### The task
Locate the line that contains "theorem VStatOp.ofCode_code (x" in the entries below, then repeat it and every following line through the line that contains "case wpaddr =>", exactly, and no others.
══ Supplied records ══
/-- An uncorrectable error in HBM poisons its granule, is reported, and spares the row (18 R402, R405, R411). -/
def ErrorPoisons (s t : State) (dpa : Nat) : Prop := ∃ p q,
  p = { s with dies := p.dies, poison := insertNat ((s.pkg * 2 ^ 39 + dpa) / 64) s.poison } ∧
    (∀ k, dieMon p k = if k = dieOf dpa then { dieMon s k with eccunc := counted (dieMon s k).eccunc } else dieMon s k) ∧
    Reported p q 2 0 dpa (dieOf dpa) ∧ RowSpared q t dpa

end Sys2Proof.Claims

/-- The supply, the clock targets and the temperature: stretches are entered, counted and released; the package steps with its power
limit; a hot die lowers its own target, and at 110 degrees every launch is killed, what had been placed still ends, and only a
cold reset lets work begin again (18 R407, R408, R411). Which die the events of the whole package name is the model's choice
(log 9). The model's choices, not the spec's: what a power step reports (log 68); what goes on after a trip (log 70). -/
def Obligations.PowerFollows : Prop :=
  (∀ s die deep, (24 ≤ die → exec (.supplySag die deep) s = .next s) ∧ (die < 24 → ∃ t, exec (.supplySag die deep) s = .next t ∧ t.wall = s.wall ∧
    let d := dieMon s die
    let lv := if deep then 2 else 1
    DieSet s t die (if d.stretch < lv then { d with stretch := lv, sagAt := s.wall, fbcnt := counted d.fbcnt }
      else { d with sagAt := s.wall }))) ∧
  (∀ s die, (24 ≤ die ∨ (dieMon s die).stretch = 0 → exec (.stretchRelease die) s = .next s) ∧
    (die < 24 → (dieMon s die).stretch ≠ 0 → ∃ t, exec (.stretchRelease die) s = .next t ∧
      t.wall = max s.wall ((dieMon s die).sagAt + 1000) ∧
      DieSet s t die { dieMon s die with stretch := (dieMon s die).stretch - 1, sagAt := t.wall })) ∧
  (∀ s watts, let target := fun (clk : Nat) => if s.powerLimit < watts then max 600 (clk - 100)
      else if watts * 100 < s.powerLimit * 95 then min 1800 (clk + 100) else clk
    ((∀ k < 24, target (dieMon s k).clkTgt = (dieMon s k).clkTgt) → exec (.powerSample watts) s = .next s) ∧
    ((∃ k < 24, target (dieMon s k).clkTgt ≠ (dieMon s k).clkTgt) → ∃ p t, exec (.powerSample watts) s = .next t ∧
      p = { s with dies := p.dies, fresh := s.fresh + 1 } ∧ (∃ d < 24, Reported p t 5 (target (dieMon s d).clkTgt) 0 d) ∧
      ∀ k, dieMon p k = if k < 24 then { dieMon s k with clkTgt := target (dieMon s k).clkTgt } else dieMon s k)) ∧
  (∀ s die temp, let d := dieMon s die
    let hot := decide (1600 ≤ temp.toInt) || (!decide (temp.toInt < 1520) && d.hot)
    let clk := if hot = true then max 600 (d.clkTgt - 100) else d.clkTgt
    (24 ≤ die → exec (.thermalStep die temp) s = .next s) ∧
    (die < 24 → ∃ p t, exec (.thermalStep die temp) s = .next t ∧ p.wall = s.wall ∧ DieSet s p die { d with hot := hot, clkTgt := clk } ∧
      if clk = d.clkTgt then t = p else Reported p t 6 clk 0 die)) ∧
  (∀ s (temp : BitVec 16), (temp.toInt < 1760 ∨ s.adm.fatal = true → exec (.thermalTrip temp) s = .next s) ∧
    (1760 ≤ temp.toInt → s.adm.fatal = false → ∃ t, exec (.thermalTrip temp) s = .next t ∧ t.adm.fatal = true ∧
      t.adm.raised3 = s.adm.raised3 + 1 ∧ (∀ k la, Table.get? t.launches k = some la → la.ending ≠ 0) ∧
      (s.launches = [] → s.groups = [] → ∃ d < 24, Reported
        { s with adm := { s.adm with fatal := true, raised3 := s.adm.raised3 + 1 }, fresh := s.fresh + 1 } t 7 temp.toNat 0 d))) ∧
  ∀ s, s.adm.fatal = true → (∀ i, allowed s i = true → (∀ q, i ≠ .launchRecord q) ∧ (∀ d, i ≠ .distributorTurn d) ∧
      (∀ g, i ≠ .nodeGroupStart g) ∧ (∀ b, i ≠ .sluiceAgeReady b) ∧ ∀ d, i ≠ .contextSwitch d) ∧
    allowed s .coldReset = true ∧ (∀ g, allowed s (.groupRetire g) = true) ∧
    (∀ k, turnJob s (.env (.reductionLogApply k)) = .run (.reductionLogApply k) s) ∧ (∀ k, turnJob s (.issue k) = .state s) ∧
    (∀ k, turnJob s (.issueAp k) = .state s) ∧ turnJob s .admin = .state s

/-- Errors and their repair: a patrol visit starts the count of its row anew; an error in HBM that the code corrects counts, and the
fourth spares the row; any other poisons its granule and is reported, in the arrays of a die too; a spare copy carries line
after line and the row switches at its end without a byte changing (rows, DPAs and 16 lines per row as log 9 has them); a
stack's alert and refresh change no byte; a sampled request leaves its record (16 R363, R364, 18 R401 to R406, R410, R411,
R413). The model's choices, not the spec's: a full sample buffer (log 25); where errors come from (log 68); activate counts (log
74). -/
def Obligations.ErrorsRepaired : Prop :=
  (∀ s dpa f, usable dpa = false → exec (.patrolScrub dpa f) s = .next s) ∧
  (∀ s dpa, usable dpa = true →
    let p := { s with rowErrors := Table.erase s.rowErrors (Config.rowOf dpa) }
    exec (.patrolScrub dpa .clean) s = .next p ∧
    (∃ t, exec (.patrolScrub dpa .corrected) s = .next t ∧ ErrorCorrected p t dpa) ∧
    (∃ t, exec (.patrolScrub dpa .uncorrectable) s = .next t ∧ ErrorPoisons p t dpa) ∧
    ErrorCorrected s (arrayError s (.hbm dpa) true) dpa ∧ ErrorPoisons s (arrayError s (.hbm dpa) false) dpa) ∧
  (∀ s pl die, placeDie s pl = some die → (∀ dpa, pl ≠ .hbm dpa) →
    DieSet s (arrayError s pl true) die { dieMon s die with ecccor := counted (dieMon s die).ecccor } ∧
    ∃ p, DieSet (poisonPlace s pl) p die { dieMon s die with eccunc := counted (dieMon s die).eccunc } ∧ p.wall = s.wall ∧
      Reported p (arrayError s pl false) 2 0 (match pl with
        | .cache _ dpa => dpa
        | _ => 0) die) ∧
  (∀ s k w, s.me.present = false → Table.get? s.waves k = some w →
    (∀ n l, Table.getD (waveOf (poisonPlace s (.vreg k n l)) k).vpoison n 0 = Table.getD w.vpoison n 0 ||| laneBit l) ∧
    ∀ n, n ∈ (waveOf (poisonPlace s (.sreg k n)) k).spoison) ∧
  (∀ s row, (Table.get? s.rowCopies row = none → copyLine s row = s) ∧
    ∀ dpa p, Table.get? s.rowCopies row = some (dpa, p) →
      (p < 16 → copyLine s row = { s with rowCopies := Table.set s.rowCopies row (dpa, p + 1) }) ∧ (16 ≤ p → copyLine s row = s)) ∧
  (∀ s dpa, let row := Config.rowOf dpa
    (usable dpa = false ∨ Table.get? s.rowCopies row = none → exec (.rowSpareSwitch dpa) s = .next s) ∧
    ∀ at_ p, usable dpa = true → Table.get? s.rowCopies row = some (at_, p) →
      (p < 16 → exec (.rowSpareSwitch dpa) s = .next s) ∧
      (16 ≤ p → ∃ t, exec (.rowSpareSwitch dpa) s = .next t ∧
        Reported { s with rowCopies := Table.erase s.rowCopies row } t 3 0 at_ (dieOf at_))) ∧
  (∀ s k, let x := Table.getD s.hbmStacks k {}
    (11 < k ∨ x.mode ≠ 1 → exec (.stackAlert k) s = .next s) ∧
    (k ≤ 11 → x.mode = 1 → exec (.stackAlert k) s = .next { s with hbmStacks := Table.set s.hbmStacks k { x with alerts := x.alerts + 1 } })) ∧
  (∀ s k bank, let x := Table.getD s.hbmStacks k {}
    ∃ t, exec (.refreshCommand k bank) s = .next t ∧ t = { s with hbmStacks := t.hbmStacks, fresh := s.fresh + 1 } ∧
      (11 < k ∨ x.mode = 1 → t.hbmStacks = s.hbmStacks) ∧
      (k ≤ 11 → x.mode ≠ 1 → x.level ≠ 0 → ∃ n < x.level, ∃ y, Table.get? t.hbmStacks k = some y ∧
        Table.getD y.counts bank 0 = n - x.level / 4 ∧ ∀ b, b ≠ bank → Table.getD y.counts b 0 = Table.getD x.counts b 0)) ∧
  ∀ s ctx (i : Nat) waits served latency,
    ((ctxOf s ctx).samples[i]? = none → exec (.traceSampleReturn ctx i waits served latency) s = .next s) ∧
    (∀ x r, (ctxOf s ctx).samples[i]? = some x → x.req = some r → Table.get? s.remotes r ≠ none →
      exec (.traceSampleReturn ctx i waits served latency) s = .next s) ∧
    ∀ x pa, (ctxOf s ctx).samples[i]? = some x → (∀ r, x.req = some r → Table.get? s.remotes r = none) →
      let tr := (ctxOf s ctx).trace
      let by_ := if x.req.isSome then 4 else min served.toNat 3
      (tr.count ≤ tr.produced → ∃ t, exec (.traceSampleReturn ctx i waits served latency) s = .next t ∧ t = { s with ctxs := t.ctxs } ∧
        (ctxOf t ctx).samples = (ctxOf s ctx).samples.eraseIdx i ∧ (ctxOf t ctx).trace = { tr with lost := tr.lost + 1 }) ∧
      (tr.produced < tr.count → tr.produced < 2 ^ 63 → Linear s ctx (tr.base + BitVec.ofNat 64 (64 * tr.produced)) 64 pa →
        ∃ t, exec (.traceSampleReturn ctx i waits served latency) s = .next t ∧
          (ctxOf t ctx).samples = (ctxOf s ctx).samples.eraseIdx i ∧ (ctxOf t ctx).trace = { tr with produced := tr.produced + 1 } ∧
          number (memByte t) pa 8 = tr.produced + 1 ∧ (memByte t (pa + 8)).toNat = 1 ∧
          (memByte t (pa + 9)).toNat = by_ ∧ (memByte t (pa + 0x0A)).toNat = x.access % 256 ∧
          number (memByte t) (pa + 0x0C) 4 = x.frag.toNat ∧ number (memByte t) (pa + 0x10) 4 = x.ordinal.toNat ∧
          number (memByte t) (pa + 0x14) 4 = x.off.toNat ∧ number (memByte t) (pa + 0x18) 8 = x.wall % 2 ^ 64 ∧
          number (memByte t) (pa + 0x20) 16 = waits.toNat % 2 ^ (16 * [1, 3, 6, 8, 5].getD by_ 5) ∧ number (memByte t) (pa + 0x30) 4 = latency.toNat ∧
          number (memByte t) (pa + 0x38) 8 = x.line.toNat ∧
          ∀ j, (j < pa ∨ pa + 64 ≤ j) → memByte t j = memByte s j)
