theorem high_append (v w s n : Nat) (x : BitVec v) (y : BitVec w) (h : w ≤ s) :
    (x ++ y).extractLsb' s n = x.extractLsb' (s - w) n := by
  apply BitVec.eq_of_getLsbD_eq
  intro i hi
  simp only [BitVec.getLsbD_extractLsb', BitVec.getLsbD_append]
  grind

theorem bit_append (v w i : Nat) (x : BitVec v) (y : BitVec w) (h : w ≤ i) :
    (x ++ y).getLsbD i = x.getLsbD (i - w) := by
  simp only [BitVec.getLsbD_append]
  grind

theorem lowBit_append (v w i : Nat) (x : BitVec v) (y : BitVec w) (h : i < w) :
    (x ++ y).getLsbD i = y.getLsbD i := by
  simp only [BitVec.getLsbD_append]
  grind

theorem bit_bit (b : Bool) : (bit b).getLsbD 0 = b := by cases b <;> rfl

theorem modsLow_packI (h : Head) (op : BitVec 10) (d a : BitVec 9) (imm : BitVec 24) (m : BitVec 5) (s n : Nat)
    (hn : s + n ≤ 5) : (modsA (packI h op d a imm m)).extractLsb' s n = m.extractLsb' s n := by
  apply BitVec.eq_of_getLsbD_eq
  intro i hi
  simp only [modsA, packI, packHead, bit, BitVec.getLsbD_extractLsb', BitVec.getLsbD_append]
  grind

theorem modsBit_packI (h : Head) (op : BitVec 10) (d a : BitVec 9) (imm : BitVec 24) (m : BitVec 5) (i : Nat)
    (hi : i < 5) : (modsA (packI h op d a imm m)).getLsbD i = m.getLsbD i := by
  simp only [modsA, packI, packHead, bit, BitVec.getLsbD_extractLsb', BitVec.getLsbD_append]
  grind

theorem modBit_packA (h : Head) (op : BitVec 10) (d a b c : BitVec 9) (m : BitVec 11) (i : Nat) (hi : i < 11) :
    (packA h op d a b c m).getLsbD i = m.getLsbD i := by
  simp only [packA, packHead, bit, BitVec.getLsbD_append]
  grind

theorem modBit_packM (h : Head) (op : BitVec 10) (d a b : BitVec 9) (o : BitVec 12) (m : BitVec 8) (i : Nat) (hi : i < 8) :
    (packM h op d a b o m).getLsbD i = m.getLsbD i := by
  simp only [packM, packHead, bit, BitVec.getLsbD_append]
  grind

/-! ### Codes -/

@[simp] theorem IntTy.ofCode_code (x : IntTy) : IntTy.ofCode x.code = x := by cases x <;> rfl

@[simp] theorem Width.ofCode_code (x : Width) : Width.ofCode x.code = x := by cases x <;> rfl

@[simp] theorem ICond.ofCode_code (x : ICond) : ICond.ofCode x.code = x := by cases x <;> rfl

@[simp] theorem FCond.ofCode_code (x : FCond) : FCond.ofCode x.code = x := by cases x <;> rfl

@[simp] theorem Rnd.ofCode_code (x : Rnd) : Rnd.ofCode x.code = x := by cases x <;> rfl

@[simp] theorem FFmt.ofCode_code (x : FFmt) : FFmt.ofCode x.code = x := by cases x <;> rfl

@[simp] theorem IFmt.ofCode_code (x : IFmt) : IFmt.ofCode x.code = x := by cases x <;> rfl

@[simp] theorem Scope.ofCode_code (x : Scope) : Scope.ofCode x.code = x := by cases x <;> rfl

@[simp] theorem BrcKind.ofCode_code (x : BrcKind) : BrcKind.ofCode x.code = x := by cases x <;> rfl

@[simp] theorem BrxKind.ofCode_code (x : BrxKind) : BrxKind.ofCode x.code = x := by cases x <;> rfl

@[simp] theorem ShflMode.ofCode_code (x : ShflMode) : ShflMode.ofCode x.code = x := by cases x <;> rfl

@[simp] theorem VoteTest.ofCode_code (x : VoteTest) : VoteTest.ofCode x.code = x := by cases x <;> rfl

@[simp] theorem WOp.ofCode_code (x : WOp) : WOp.ofCode x.code = x := by cases x <;> rfl

@[simp] theorem Size.ofCode_code (x : Size) : Size.ofCode x.code = x := by cases x <;> rfl

@[simp] theorem VSize.ofCode_code (x : VSize) : VSize.ofCode x.code = x := by cases x <;> rfl

@[simp] theorem PLevel.ofCode_code (x : PLevel) : PLevel.ofCode x.code = x := by cases x <;> rfl

@[simp] theorem AtomOp.ofCode_code (x : AtomOp) : AtomOp.ofCode x.code = x := by cases x <;> rfl

@[simp] theorem Order.ofCode_code (x : Order) : Order.ofCode x.code = x := by cases x <;> rfl

@[simp] theorem CpyDir.ofCode_code (x : CpyDir) : CpyDir.ofCode x.code = x := by cases x <;> rfl

@[simp] theorem GCond.ofCode_code (x : GCond) : GCond.ofCode x.code = x := by cases x <;> rfl

@[simp] theorem DlvCount.ofCode_code (x : DlvCount) : DlvCount.ofCode x.code = x := by cases x <;> rfl

@[simp] theorem RecSize.ofCode_code (x : RecSize) : RecSize.ofCode x.code = x := by cases x <;> rfl

@[simp] theorem VStatOp.ofCode_code (x : VStatOp) : VStatOp.ofCode x.code = x := by cases x <;> rfl

@[simp] theorem ClkMode.ofCode_code (x : ClkMode) : ClkMode.ofCode x.code = x := by cases x <;> rfl

@[simp] theorem SysReg.ofCode_code (x : SysReg) : SysReg.ofCode x.code = x := by
  rcases x with _ | _ | _ | _ | _ | _ | _ | _ | _ | _ | _ | _ | _ | _ | _ | _ | _ | _ | _ | i | i | _ | _ | _ | _ | _ |
    _ | _ | _ | _ | _ | _
  case wpaddr => rcases i with ⟨i, hi⟩; rcases i with _ | _ | _ | _ | _ <;> first | rfl | omega
  case wpctl => rcases i with ⟨i, hi⟩; rcases i with _ | _ | _ | _ | _ <;> first | rfl | omega
  all_goals rfl

@[simp] theorem Special.ofIndex_index (x : Special) : Special.ofIndex x.index = x := by cases x <;> rfl

@[simp] theorem Operand.ofBits_toBits (o : Operand) : Operand.ofBits o.toBits = o := by
  cases o with
  | v n =>
    have h := n.isLt
    have e : n.val % 512 = n.val := by omega
    simp only [ofBits, toBits, BitVec.toNat_ofNat, Nat.reducePow, e, dif_pos h]
  | q n =>
    have h := n.isLt
    have e : (320 + n.val) % 512 = 320 + n.val := by omega
    simp only [ofBits, toBits, BitVec.toNat_ofNat, Nat.reducePow, e]
    rw [dif_neg (by omega), if_pos (by omega)]
    refine congrArg Operand.q (Fin.ext ?_)
    show (320 + n.val - 320) % 4 = n.val
    omega
  | special x => cases x <;> simp [ofBits, toBits, Special.index, Special.ofIndex]
  | zero => simp [ofBits, toBits]
  | s n =>
    have h := n.isLt
    have e : (384 + n.val) % 512 = 384 + n.val := by omega
    simp only [ofBits, toBits, BitVec.toNat_ofNat, Nat.reducePow, e]
    rw [dif_neg (by omega), if_neg (by omega), if_neg (by omega), if_neg (by omega)]
    refine congrArg Operand.s (Fin.ext ?_)
    show (384 + n.val - 384) % 128 = n.val
    omega

@[simp] theorem kOf_kField (k : BitVec 4) : kOf (kField k) = k := by revert k; decide
@[simp] theorem gOf_gField (g : BitVec 3) : gOf (gField g) = g := by revert g; decide
@[simp] theorem guardOfPush_pushGuard (g : Option (BitVec 3)) : guardOfPush (pushGuard g) = g := by
  cases g with
  | none => rfl
  | some g => revert g; decide
@[simp] theorem guardOfCpy_cpyGuard (g : Option (BitVec 3)) : guardOfCpy (cpyGuard g) = g := by
  cases g with
  | none => rfl
  | some g => revert g; decide

end Sys2Proof
end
═══
### Written answer
@[simp] theorem VStatOp.ofCode_code (x : VStatOp) : VStatOp.ofCode x.code = x := by cases x <;> rfl

@[simp] theorem ClkMode.ofCode_code (x : ClkMode) : ClkMode.ofCode x.code = x := by cases x <;> rfl

@[simp] theorem SysReg.ofCode_code (x : SysReg) : SysReg.ofCode x.code = x := by
  rcases x with _ | _ | _ | _ | _ | _ | _ | _ | _ | _ | _ | _ | _ | _ | _ | _ | _ | _ | _ | i | i | _ | _ | _ | _ | _ |
    _ | _ | _ | _ | _ | _
  case wpaddr => rcases i with ⟨i, hi⟩; rcases i with _ | _ | _ | _ | _ <;> first | rfl | omega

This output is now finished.